Latest revision as of 15:35, 13 April 2024

FAIR Answers—back to home page

Question: What role do horses not play in the Book of Mormon?

Horses are never ridden or used in battle

Conspicuously absent is any role of the horse in the many journeys recorded in the Book of Mormon. Nor does the Book of Mormon text indicate that horses or chariots play any role in the many Nephite wars (despite a popular classic Book of Mormon painting by Arnold Friburg depicting Helaman leading the 2000 stripling warriors while astride a battle-ready horse); this is in stark contrast to the Biblical account, in which the chariots of Egypt, Babylon, and the Philistines are feared super-weapons upon the plains of Israel.
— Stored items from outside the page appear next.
/-- Settles O49: the checks in order, then the cells of the set by the laws of `CellState.configured`. -/
theorem configureCellsServed : Obligations.ConfigureCellsServed := by
  intro data v want s hout hv hstage hwant hkind body cells online group rate sites timeout w badW named refused changed
  have hb : ∃ b, b = configureBody body := ⟨_, rfl⟩
  obtain ⟨b, hb⟩ := hb
  have hcells : b.cells = cells := congrArg ConfigureBody.cells hb
  have hrate : b.rate = if group 0 then some rate else none := by rw [hb]; exact configureBody_rate body
  have hsites : b.sites = if group 1 then some sites else none := by rw [hb]; exact configureBody_sites body
  have hguard : b.guard = if group 2 then some ⟨w, field body 0x0E 2, field body 0x10 2, field body 0x12 2, field body 0x14 2,
      field body 0x16 2, field body 0x18 1⟩ else none := by rw [hb]; exact configureBody_guard body
  have htiming : b.timing = if group 3 then some (timeout, field body 7 1) else none := by
    rw [hb]; exact configureBody_timing body
  have honline : b.online = true ↔ online := by rw [hb]; exact configureBody_online body
  have hnamed : named ↔ ¬cellsOf b.cells = [] := by
    rw [hcells, cellsOf_eq_nil]
    simp [named]
  have hbadRate : b.rate.any (fun r => 7 < r) = true ↔ group 0 ∧ 7 < rate := by
    rw [hrate]
    by_cases h : group 0
    · rw [if_pos h]; simp [h]
    · rw [if_neg h]; simp [h]
  have hnoSites : b.sites = some 0 ↔ group 1 ∧ sites = 0 := by
    rw [hsites]
    by_cases h : group 1
    · rw [if_pos h]; simp [h]
    · rw [if_neg h]; simp [h]
  have hbadWindow : b.guard.any (fun g => !goodWindow g.w) = true ↔ group 2 ∧ badW := by
    have hw : goodWindow w = false ↔ badW := by
      rw [Bool.eq_false_iff, ne_eq, goodWindow_iff]
    rw [hguard]
    by_cases h : group 2
    · rw [if_pos h, Option.any_some, Bool.not_eq_true', hw]
      exact (and_iff_right h).symm
    · rw [if_neg h]; simp [h]
  have hrefused : ∀ code result, b.error = some (code, oneValue result) → refused code result := fun code result he => by
    have hserve := serveConfigure_refused ((portFree s).setOrder { s.order with service := some (v.withBody data) }) he
    rw [hb] at hserve
    exact answers_answer (l := [.order, .port, .irq])
      ((effectOf_body hout hv (k := .configureCells) (by rw [headerKind, hkind]; rfl) hstage).trans
        (congrArg some ((bodySoFar_whole .configureCells (v.withBody data) (portFree s) hwant).trans
          (congrArg answerServed hserve)))) rfl (by simp [Keeps, State.setOrder])
      fun t ha hk => ⟨ha, hk (by simp) (by simp) (by simp)⟩
  refine ⟨fun hn => ?_, fun hn h0 hlt => ?_, fun hn h0 h1 hz => ?_, fun hn h0 h1 h2 hw => ?_, fun hn h0 h1 h2 => ?_⟩
  · exact hrefused _ _ (configure_emptySet (not_not.1 (mt hnamed.2 hn)))
  · have he := configure_badRate (hnamed.1 hn) (hbadRate.2 ⟨h0, hlt⟩)
    rw [hrate, if_pos h0] at he
    exact hrefused _ _ he
  · exact hrefused _ _ (configure_noSites (hnamed.1 hn) (mt hbadRate.1 h0) (hnoSites.2 ⟨h1, hz⟩))
  · have he := configure_badWindow (hnamed.1 hn) (mt hbadRate.1 h0) (mt hnoSites.1 h1) (hbadWindow.2 ⟨h2, hw⟩)
    rw [hguard, if_pos h2] at he
    exact hrefused _ _ he
  · have hok := configure_accepted (hnamed.1 hn) (mt hbadRate.1 h0) (mt hnoSites.1 h1) (mt hbadWindow.1 h2)
    rw [hb] at hok
    obtain ⟨t, ht, hanswer, hkeeps, hcell, hclosed⟩ := configure_answers hout hv hstage hwant hkind hok
    change Answered { v with body := body } (.done (oneValue (configureBody body).clamps)) s t at hanswer
    change ∀ c, t.cell c = if (configureBody body).cells.getLsbD c.val = true then
      transmit s.engine.state s.coll.lots (((configureBody body).closedFirst s.clock (s.cell c)).configured
        (configureBody body) s.engine.state s.clock) else s.cell c at hcell
    change ∀ c, (configureBody body).cells.getLsbD c.val = true → (configureBody body).closes (s.cell c) = true →
      CloseNoted .reconfigured c s t at hclosed
    rw [← hb] at hanswer hcell hclosed
    rw [hcells] at hcell hclosed
    refine ⟨t, ht, ?_, hkeeps, fun c => ?_⟩
    · have hclamps : b.clamps =
          (if group 2 then changed 1 w 0x0E + changed 0 1024 0x10 + changed 1 2048 0x12 + changed 0 1024 0x14
              + changed 0 1024 0x16 else 0)
            + (if group 3 then changed 10 10000 0x0A else 0) := by
        rw [clamps_eq, hguard, htiming]
        refine congrArg₂ (· + ·) ?_ ?_
        · by_cases h : group 2
          · have hgood : ¬badW := fun hbad => h2 ⟨h, hbad⟩
            have hpos : 1 ≤ w := by
              simp only [badW, not_not] at hgood
              omega
            rw [if_pos h, if_pos h]
            exact guard_clamps hpos
          · rw [if_neg h, if_neg h]
            rfl
        · by_cases h : group 3
          · rw [if_pos h, if_pos h]
            exact clampTo_ne (by decide)
          · rw [if_neg h, if_neg h]
            rfl
      rw [hclamps] at hanswer
      exact hanswer
    · by_cases hc : cells.getLsbD c.val = true
      swap
      · rw [if_neg hc]
        exact (hcell c).trans (if_neg hc)
      rw [if_pos hc]
      intro l a g l' newRate closes content heard
      have hct := (hcell c).trans (if_pos hc)
      have hfirst := closedFirst_asmOnly b s.clock (s.cell c)
      obtain ⟨htd, hq⟩ := closedFirst_asm b s.clock (s.cell c)
      generalize b.closedFirst s.clock (s.cell c) = cs1 at hct hfirst htd hq
      have hline : cs1.line = l := hfirst.line
      have hen : cs1.asm.enabled = a.enabled := hfirst.enabled
      have hg : cs1.guard = g := hfirst.guard
      obtain ⟨hstate, hrateX, htxRate, hqX⟩ := configured_settings b s.engine.state s.clock cs1
      have hasm := configured_asm b s.engine.state s.clock cs1
      obtain ⟨hst', hrx', hdec', herr', hclean', hwin', htxr'⟩ := transmit_receiver s.engine.state s.coll.lots
        (cs1.configured b s.engine.state s.clock)
      obtain ⟨hrate', hq'⟩ := transmit_rate_q s.engine.state s.coll.lots (cs1.configured b s.engine.state s.clock)
      have hnewRate : b.changesRate l = true ↔ newRate := by
        unfold ConfigureBody.changesRate
        rw [hrate]
        by_cases h : group 0
        · rw [if_pos h]; simp [newRate, h]
        · rw [if_neg h]; simp [newRate, h]
      have hnewSites : b.changesSites a = true ↔ group 1 ∧ sites ≠ a.enabled := by
        unfold ConfigureBody.changesSites
        rw [hsites]
        by_cases h : group 1
        · rw [if_pos h]; simp [h]
        · rw [if_neg h]; simp [h]
      have hcloses : b.closes (s.cell c) = true ↔ closes := by
        unfold ConfigureBody.closes
        rw [Bool.or_eq_true, Bool.or_eq_true, Bool.not_eq_true', ← Bool.not_eq_true, honline, hnewRate, hnewSites, or_assoc]
      have hrateVal : ((b.rate.map (Fin.ofNat 8)).getD l.rate).val = if group 0 then rate else l.rate.val := by
        rw [hrate]
        by_cases h : group 0
        · rw [if_pos h, if_pos h]
          exact rate_toNat (by by_contra hlt; exact h0 ⟨h, by omega⟩)
        · rw [if_neg h, if_neg h]
          rfl
      have hsitesD : b.sites.getD a.enabled = if group 1 then sites else a.enabled := by
        rw [hsites]
        by_cases h : group 1
        · rw [if_pos h, if_pos h]
          rfl
        · rw [if_neg h, if_neg h]
          rfl
      rw [hline] at hstate hrateX htxRate hqX
      rw [hen, hsitesD] at hasm
      have hholds : (cs1.configured b s.engine.state s.clock).holds.ordered = (s.cell c).holds.ordered := by
        obtain ⟨-, -, ⟨k, m, hh⟩, -⟩ := configured_frame b s.engine.state s.clock cs1
        rw [hh]
        change cs1.holds.ordered = _
        rw [hfirst.holds]
      have hsend : ∀ final, (cs1.configured b s.engine.state s.clock).line.tx = l.tx.woken →
          (final = true → (cs1.configured b s.engine.state s.clock).line.finalOwed = true) →
          (final = false → (cs1.configured b s.engine.state s.clock).line.forced = true
            ∧ (cs1.configured b s.engine.state s.clock).line.finalOwed = false
            ∧ (cs1.configured b s.engine.state s.clock).line.state ≠ .offline) → HasToSend final l content l' := by
        intro final h1 h2 h3
        have h := hasToSend_transmit (eng := s.engine.state) (lots := s.coll.lots) (old := l) h1 h2 h3
        rwa [← hct] at h
      have howed : (cs1.configured b s.engine.state s.clock).line.finalOwed = false → l'.finalOwed = false := fun h => by
        have h := transmit_finalOwed (eng := s.engine.state) (lots := s.coll.lots) h
        rwa [← hct] at h
      have htx : (cs1.configured b s.engine.state s.clock).line.tx ≠ .idle →
          l'.tx = (cs1.configured b s.engine.state s.clock).line.tx := fun h => by
        have h := congrArg (fun x : CellState => x.line.tx) (transmit_of_busy (eng := s.engine.state) (lots := s.coll.lots) h)
        rwa [← hct] at h
      have hguardT : (t.cell c).guard = (cs1.configured b s.engine.state s.clock).guard := by rw [hct, transmit_guard]
      have hasmT : (t.cell c).asm = (cs1.configured b s.engine.state s.clock).asm := by rw [hct, transmit_asm]
      have hwindow : (group 2 → w = g.w) → ∀ p ∈ b.guard, p.w = cs1.guard.w := fun hw p hp => by
        by_cases h : group 2
        · rw [hguard, if_pos h] at hp
          obtain rfl := Option.mem_some.1 hp
          rw [hg]
          exact hw h
        · rw [hguard, if_neg h] at hp
          cases hp
      rw [← hct] at hst' hrx' hdec' herr' hclean' hwin' htxr' hrate' hq'
      refine ⟨?_, ?_, ?_, ?_, ?_, ?_, ?_, ?_, ?_, fun hcl => hclosed c hc (hcloses.2 hcl), fun hoff hon => ?_,
        fun hoff hon => ?_, fun hoff hon => ?_, fun hoff hon => ?_, fun hw => ⟨?_, fun q hkeep => ?_⟩, ?_, fun q h1 hold hnew => ?_⟩
      · rw [hst', hstate]
        exact if_congr honline rfl rfl
      · rw [hrate', hrateX, hrateVal]
      · rw [htxr', htxRate, hrate', hrateX]
        by_cases hoff : l.state = .offline
        · rw [if_pos hoff, if_pos hoff]
          exact congrArg Fin.val (if_congr honline rfl rfl)
        · rw [if_neg hoff, if_neg hoff]
          by_cases hr : newRate
          · rw [if_pos (hnewRate.2 hr), if_pos hr, hrateVal, if_pos hr.1]
          · rw [if_neg (mt hnewRate.1 hr), if_neg hr]
      · rw [hq', hqX, htiming]
        by_cases h : group 3
        · rw [if_pos h, if_pos h]
          rfl
        · rw [if_neg h, if_neg h]
          rfl
      · rw [hasmT, hasm]
      · rw [hasmT, hasm, htiming]
        by_cases h : group 3
        · rw [if_pos h, if_pos h]
          rfl
        · rw [if_neg h, if_neg h]
          exact hfirst.timeout
      · rw [hasmT, hasm]
        exact htd.trans (if_congr hcloses rfl rfl)
      · rw [hasmT, hasm]
        exact hq.trans (if_congr hcloses rfl rfl)
      · rw [hct, transmit_holds]
        exact hholds
      · obtain ⟨hd, he, hcl, ho, hf, htx1, hrx, hwin⟩ := configured_goes_online s.engine.state s.clock
          (honline.2 hon) (show cs1.line.state = .offline from hline ▸ hoff)
        rw [hline] at htx1 hrx hwin
        refine ⟨hdec'.trans hd, herr'.trans he, hclean'.trans hcl, howed ho, ?_, hsend false htx1 (fun h => by cases h)
          fun _ => ⟨hf, ho, ?_⟩⟩
        · rw [show l'.rx = _ from hrx'.trans hrx, show l'.windowEnd = _ from hwin'.trans hwin]
          by_cases hh : heard
          · rw [if_pos hh, if_pos hh, if_pos hh]
            exact ⟨rfl, rfl⟩
          · rw [if_neg hh, if_neg hh, if_neg hh]
            exact ⟨rfl, rfl⟩
        · rw [hstate, if_pos (honline.2 hon), if_pos hoff]
          exact LineState.noConfusion
      · obtain ⟨hrx, hd, hwin, he, hcl, htx1, ho⟩ := configured_goes_offline s.engine.state s.clock
          (Bool.eq_false_of_not_eq_true (mt honline.1 hon)) (show cs1.line.state ≠ .offline from hline ▸ hoff)
        rw [hline] at he hcl htx1
        refine ⟨hrx'.trans hrx, hdec'.trans hd, hwin'.trans hwin, herr'.trans he, hclean'.trans hcl, fun hsil => ?_⟩
        exact hsend true (htx1.trans (woken_of_ne_silent hsil).symm) (fun _ => ho) (fun h => by cases h)
      · obtain ⟨he, hcl, hwin, htx1, ho, hnew⟩ := configured_stays_online s.engine.state s.clock
          (honline.2 hon) (show cs1.line.state ≠ .offline from hline ▸ hoff)
        rw [hline] at he hcl hwin htx1 ho hnew
        refine ⟨herr'.trans he, hclean'.trans hcl, hwin'.trans hwin, ?_⟩
        by_cases hr : newRate
        · rw [if_pos (hnewRate.2 hr)] at hnew
          rw [if_pos hr]
          obtain ⟨hrx, hd, hf⟩ := hnew
          refine ⟨hrx'.trans hrx, hdec'.trans hd, fun hsil hno => ?_⟩
          refine hsend false (htx1.trans (woken_of_ne_silent hsil).symm) (fun h => by cases h) fun _ => ⟨hf, ho.trans hno, ?_⟩
          rw [hstate, if_pos (honline.2 hon), if_neg hoff]
          exact hoff
        · rw [if_neg (mt hnewRate.1 hr)] at hnew
          rw [if_neg hr]
          exact ⟨hrx'.trans hnew.1, hdec'.trans hnew.2⟩
      · obtain ⟨hrx, hd, he, hcl, hwin, htx1⟩ := configured_stays_offline s.engine.state s.clock
          (Bool.eq_false_of_not_eq_true (mt honline.1 hon)) (show cs1.line.state = .offline from hline ▸ hoff)
        rw [hline] at hrx hd he hcl hwin htx1
        refine ⟨hrx'.trans hrx, hdec'.trans hd, herr'.trans he, hclean'.trans hcl, hwin'.trans hwin, fun hbusy => ?_⟩
        exact (htx (fun h => hbusy (htx1.symm.trans h))).trans htx1
      · rw [hguardT]
        exact (configured_cellFlag_kept _ _ (hwindow hw)).trans (congrArg Guard.cellFlag hg)
      · rw [hguardT]
        refine (configured_site_kept _ _ (hwindow hw) fun h => ?_).trans (congrArg (Guard.site · q) hg)
        rw [hen] at h
        rw [hen, hsitesD]
        by_cases h1 : group 1
        · rw [if_pos h1]
          exact hkeep h1 h
        · rw [if_neg h1]
          exact h
      · rw [hguardT]
        by_cases h : group 2
        · rw [if_pos h]
          have hp := hguard.trans (if_pos h)
          obtain ⟨p1, p2, p3, p4, p5, p6, p7⟩ := configured_parameters hp s.engine.state s.clock cs1
          refine ⟨p1, p2, p3, p4, p5, p6, p7, fun hne => configured_new_window hp _ _ ?_⟩
          rw [hg]
          exact hne
        · rw [if_neg h]
          exact (configured_guard_sites (hguard.trans (if_neg h)) _ _ cs1).trans (by rw [hg])
      · rw [hguardT]
        refine configured_site_left _ _ (hen ▸ hold) ?_
        rw [hen, hsitesD, if_pos h1]
        exact hnew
Nor do we see a role for the horse in gallant cavalry charges that were the romantic warrior ideal in Joseph Smith's day. Nor is there any sign of the rapid war of maneuver and skirmish favored by the cavalry of the western nations. These are not the horses of the nineteenth century's practical realities or fanciful dreams.

There are societies in which the horse was vital, such as among the Hun warriors of Asia and Eastern Europe, for whom horses were a sign of wealth and status, and for whom they were essential for food, clothing, and war. Yet, there is no known horse bone from this period in the archaeological record.[1]



Notes

  1. S. Bokonyi, History of Domestic Mammals in Central and Eastern Europe (Budapest: Akademiai Kiado, 1974), 267.